### What to produce
Beginning at the top of the data below, write out every line exactly until you reach the line with "a queue. -/", and include that line.

•••

-- ==== Sys2Proof/Machine/Queues.lean ====
section
/-!
DEFINITION. Launch queues, records and dependences (R359-R369), completion (R385), admission and withdrawal records
(R139-R141, R364), LAUNCH, SUCC and PWAIT (R388-R392).
-/

namespace Sys2Proof.Machine

open Sys2Proof

/-! ### Queues (R360-R362) -/

/-- Replace a queue. -/
def State.setQueue (s : State) (q : Queue) : State :=
  { s with queues := replaceAll (fun k => k.vi == q.vi && k.q == q.q) (fun _ => q) s.queues }

/-- Replace a launch. -/
def State.setLaunch (s : State) (l : Launch) : State :=
  { s with launches := replaceAll (fun k => k.id == l.id) (fun _ => l) s.launches }

/-- A queue takes no more records: ERR is set and management is told (R362). -/
def State.queueErr (s : State) (q : Queue) : State :=
  let flags := (s.readNum q.asid (q.block.toNat + 9) 1).getD 0
  let s0 := if q.head < q.seen then s.tryWriteVa q.asid (q.block.toNat + 16) (leBytes 8 q.head) else s
  let s1 := s0.tryWriteVa q.asid (q.block.toNat + 9) (leBytes 1 (flags ||| 2))
  (s1.setQueue { q with err := true }).postEvent (fnOfVi q.vi) evQERR (some q.q) none

/-- TAIL: the device's own count, or what the control block holds; none where it cannot be read. -/
def State.tailOf (s : State) (q : Queue) : Option Nat :=
  if q.dev then some q.tail else s.readNum q.asid (q.block.toNat + 24) 8

/-- The address of ring slot j. -/
def Queue.slotAddr (q : Queue) (j : Nat) : Nat := q.ring.toNat + 256 * (j % 2 ^ q.log2n)

/-- The highest number of operations completed without a gap. -/
def topDone (statuses : List OpStatus) (counter : Nat) : Nat :=
  statuses.foldl (fun c _ => if statuses.any fun x => x.op == c + 1 then c + 1 else c) counter

/-- An operation completes on its queue's counter, and DONE is written after the advance (R360, R385). -/
def State.completeOp (s : State) (qr : QueueRef) (op status : Nat) (kernel : Bool) : State :=
  match s.queue? qr.vi qr.q with
  | none => s
  | some q =>
    let sts := q.statuses ++ [⟨op, status, kernel⟩]
    let q1 := { q with statuses := sts, counter := topDone sts q.counter }
    (s.setQueue q1).tryWriteVa q.asid (q.block.toNat + 32) (leBytes 8 q1.counter)

/-! ### Dependences (R366-R368) -/

/-- The status of an operation for PWAIT (R391): 0 where it was no kernel launch and no unknown record. -/
def State.opStatus (s : State) (c : CtxName) (op : Nat) : Nat :=
  match c with
  | .queue vi q => ((s.queue? vi q).bind fun k => (k.statuses.find? fun x => x.op == op).map fun x => x.status).getD 0
  | _ => 0

/-- The dependence is met. -/
def State.depMet (s : State) (d : Dep) : Bool := d.met.isSome || (s.counterOf d.ctx).any fun n => d.value ≤ n

/-- Every gang of a launch has executed SUCC or retired. -/
def State.allMarked (s : State) (l : Launch) : Bool :=
  l.placed == l.nGangs &&
    (s.gangs ++ s.saved.flatMap fun u => u.gangs).all fun g =>
      g.succ || !((s.level? g.level).any (fun d => d.launch == l.id)
        || s.saved.any fun u => u.launch == l.id && u.gangs.any fun h => h.id == g.id)

/-- The operation a dependence names has released it early (R368). -/
def State.depEarly (s : State) (d : Dep) : Bool :=
  d.early && match d.ctx with
    | .queue vi q =>
      (s.launches.any fun l => l.queue.vi == vi && l.queue.q == q && l.op == d.value && s.allMarked l)
        || (s.queue? vi q).any fun k => k.statuses.any fun x => x.op == d.value && x.kernel
    | _ => false

/-- Every dependence is met or released early. -/
def State.depsOk (s : State) (ds : List (Option Dep)) : Bool :=
  ds.all fun d => match d with
    | none => true
    | some d => s.depMet d || s.depEarly d

/-- Every dependence is met: a record that starts nothing early. -/
def State.depsMet (s : State) (ds : List (Option Dep)) : Bool :=
  ds.all fun d => match d with
    | none => true
    | some d => s.depMet d
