/-- The needs of a block in one resource only. -/
def Need.only (n : Need) (r : Nat) : Need :=
  { warps := if r = 1 then n.warps else 0, tiles := if r = 2 then n.tiles else 0, bars := if r = 3 then n.bars else 0
    tags := if r = 4 then n.tags else 0, banks := if r = 5 then n.banks else 0 }

/-- Bits of a number below n, ascending. -/
def bitsBelow (n m : Nat) : List Nat := (List.range n).filter fun i => m.testBit i

/-- The interface's logical dies on which a partition has core groups. -/
def partDies (p : Partition) : List Nat := (List.range 4).filter fun d => bits p.cgs (16 * d + 15) (16 * d) != 0

/-- GRID.INFO.DIES when a launch is taken (R370): it stays what it was while the launch lasts (R29). -/
def diesAsked (l : Launch) (p : Partition) : BitVec 4 :=
  let dies := recField l.record 7 1 % 16
  BitVec.ofNat 4 (sumBy (fun d => if dies == 0 || dies.testBit d then 2 ^ d else 0) (partDies p))

/-- GRID.INFO.DIES as logical dies. -/
def Launch.dieList (l : Launch) : List Nat := (List.range 4).filter fun d => l.dies.getLsbD d

/-- The package core groups of a partition on a package die, in service, ascending (R16, R371). -/
def State.partCgs (s : State) (i : Iface) (p : Partition) (pd : Nat) : List Nat :=
  match i.logicalDie pd with
  | none => []
  | some d =>
    ((List.range 16).filter fun g =>
      p.cgs.getLsbD (16 * d + g)).filterMap fun g => (i.packageCg pd g).bind fun pg =>
        if (s.dies[Fin.ofNat 4 pd].cgMask).getLsbD pg then some (16 * pd + pg) else none

/-! ### Free resources of a core (R371) -/

/-- What a core has free: warp slots, tiles, named barriers, tags, banks that can be claimed, CACHE banks; whether it can be
used at all. -/
structure CoreCap where
  on : Bool
  warps : Nat
  tiles : Nat
  bars : Nat
  tags : Nat
  banks : Nat
  caches : Nat
  deriving DecidableEq, Repr

/-- An empty core that is on. -/
def CoreCap.whole : CoreCap :=
  { on := true, warps := 48, tiles := 16, bars := 128, tags := 64, banks := 4095, caches := 12 }

/-- The free resources of a core. -/
def State.coreCap (s : State) (core : Nat) : CoreCap :=
  let bs := s.blocks.filter fun b => b.core == core
  let bank := fun (k : Fin 12) => s.bank core k
  let free := (List.finRange 12).filter fun k => (bank k).mode == .cache && (bank k).holder.isNone && (bank k).switching.isNone
  { on := core % 2 == 0 || (s.pair core).gate == .on
    warps := 48 - (s.warps.filter fun w => w.core == core).length
    tiles := 16 - sumBy (fun b => b.tiles.length) bs
    bars := 128 - sumBy (fun b => b.named) bs
    tags := 64 - sumBy (fun b => b.tags) bs
    banks := sumBy (fun k => 2 ^ k.val) free
    caches := s.cacheBanks core }

/-- The core can take a block. -/
def CoreCap.takes (c : CoreCap) (n : Need) : Bool :=
  c.on && n.warps ≤ c.warps && n.tiles ≤ c.tiles && n.bars ≤ c.bars && n.tags ≤ c.tags && n.banks &&& c.banks == n.banks
    && (bitsBelow 12 n.banks).length < c.caches

/-- The core after it has taken a block. -/
def CoreCap.less (c : CoreCap) (n : Need) : CoreCap :=
  { c with warps := c.warps - n.warps, tiles := c.tiles - n.tiles, bars := c.bars - n.bars, tags := c.tags - n.tags
           banks := c.banks - (c.banks &&& n.banks), caches := c.caches - (bitsBelow 12 n.banks).length }

/-- Blocks in INGANG order each go to the lowest rank that can take them: the ranks (R371). -/
def assignRest (n : Need) : Nat → List CoreCap → Option (List Nat)
  | 0, _ => some []
  | k + 1, cs =>
    match cs.findIdx? fun c => c.takes n with
    | none => none
    | some r => (assignRest n k (cs.set r ((cs.getD r CoreCap.whole).less n))).map fun rs => r :: rs

/-- The ranks of a gang's blocks; with a vertical pair given, block 0 goes to its producing and block 1 to its consuming
core. -/
def assignGang (n : Need) (blocks : Nat) (pair : Option (Nat × Bool)) (cs : List CoreCap) : Option (List Nat) :=
  match pair with
  | none => assignRest n blocks cs
  | some (p, down) =>
    let a := if down then 2 * p + 1 else 2 * p
    let b := if down then 2 * p else 2 * p + 1
    let cap := fun r => cs.getD r CoreCap.whole
    if (cap a).takes n && (cap b).takes n then
      (assignRest n (blocks - 2) ((cs.set a ((cap a).less n)).set b ((cap b).less n))).map fun rs => a :: b :: rs
    else none

/-! ### Heat and floors (R373, R374, R434) -/

/-- Mult of a temperature as a code 0 to 3 (R434), the temperature in sixteenths of a degree. -/
def multOf (t16 : Nat) : Nat := if t16 ≤ 85 * 16 then 0 else if t16 ≤ 95 * 16 then 1 else if t16 ≤ 105 * 16 then 2 else 3

/-- Cost in per cent of a multiplier code; Avail. -/
def costOf (m : Nat) : Nat := 2 ^ (m + 1)
def availOf (m : Nat) : Nat := 100 - costOf m

/-- The vault above a core group. -/
def State.vaultOf (s : State) (cg : Nat) : Vault := (s.dies[Fin.ofNat 4 (cg / 16)]).vaults[Fin.ofNat 16 (cg % 16)]

/-- TIDLE and DEGPU of a die. -/
def State.tidle (s : State) (die : Nat) : Nat := bits (s.dies[Fin.ofNat 4 die]).therm 23 16
def State.degpu (s : State) (die : Nat) : Nat := bits (s.dies[Fin.ofNat 4 die]).therm 7 0

/-- The multiplier predicted for an empty core group with u heat units. -/
def State.multEmpty (s : State) (die u : Nat) : Nat := multOf (16 * s.tidle die + u * s.degpu die)

/-- Launches with a block resident on a core group. -/
def State.residents (s : State) (cg : Nat) : List Launch :=
  s.launches.filter fun l => s.gangs.any fun g => g.cg == cg && (s.level? g.level).any fun d => d.launch == l.id

/-- The multiplier predicted for a core group after u more heat units; `before` says that a block was resident when the
pass began. -/
def State.multWith (s : State) (cg u : Nat) (before : Bool) : Nat :=
  if before then
    let v := s.vaultOf cg
    max v.mult.val (multOf (16 * v.temp + u * s.degpu (cg / 16)))
  else s.multEmpty (cg / 16) u

/-- What earlier placements of one pass have put on core groups: heat units, and the core groups that were empty when the
pass began. -/
structure PassHeat where
  units : List (Nat × Nat)
  empty : List Nat
  deriving DecidableEq, Repr

/-- Units placed on a core group in this pass. -/
def PassHeat.on (p : PassHeat) (cg : Nat) : Nat := sumBy (fun x => if x.1 == cg then x.2 else 0) p.units

/-- Every floor on a core group holds after u more units (R374). -/
def State.floorsOk (s : State) (l : Launch) (h : PassHeat) (cg u : Nat) : Bool :=
  let m := s.multWith cg (h.on cg + u) (!(s.residents cg).isEmpty && !h.empty.contains cg)
  (l :: s.residents cg).all fun k => k.floor ≤ availOf m

/-! ### Die-wide resources (R353, R371, R377) -/

/-- MiB of L2 on a die. -/
def l2MiB : Nat := 128

/-- The grid has placed a gang on the die and not all have retired. -/
def State.levelOn (s : State) (l : Launch) (pd : Nat) : Option DieLevel :=
  s.levels.find? fun d => d.launch == l.id && d.die.val == pd

/-- MiB pinned on a die by the launches that satisfy a test. -/
def State.pinned (s : State) (pd : Nat) (p : Launch → Bool) : Nat :=
  sumBy (fun d => ((s.launch? d.launch).map fun l => if p l then l.poolMiB else 0).getD 0)
    (s.levels.filter fun d => d.die.val == pd)

/-- Launches whose reservation stands, made before this one's where it has one, and claims die-wide resources of a die (R377). -/
def State.claimants (s : State) (l : Launch) (pd : Nat) : List Launch :=
  s.launches.filter fun k => k.id != l.id && (l.reserved.isEmpty || k.claim < l.claim) && k.reserved.any fun c => c / 16 == pd

/-- A collective context of a die that the launch holds, or may have. -/
def State.collFree (s : State) (l : Launch) (pd : Nat) : Bool :=
  let have_ := (s.collCtxs.filter fun c => c.die.val == pd)
  have_.any (fun c => c.launch == l.id) ||
    have_.length + ((s.claimants l pd).filter fun k => !(have_.any fun c => c.launch == k.id)).length < 16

•••

### Answer space
-- ==== Sys2Proof/Machine/Queues.lean ====
section
/-!
DEFINITION. Launch queues, records and dependences (R359-R369), completion (R385), admission and withdrawal records
(R139-R141, R364), LAUNCH, SUCC and PWAIT (R388-R392).
-/

namespace Sys2Proof.Machine

open Sys2Proof

/-! ### Queues (R360-R362) -/

/-- Replace a queue. -/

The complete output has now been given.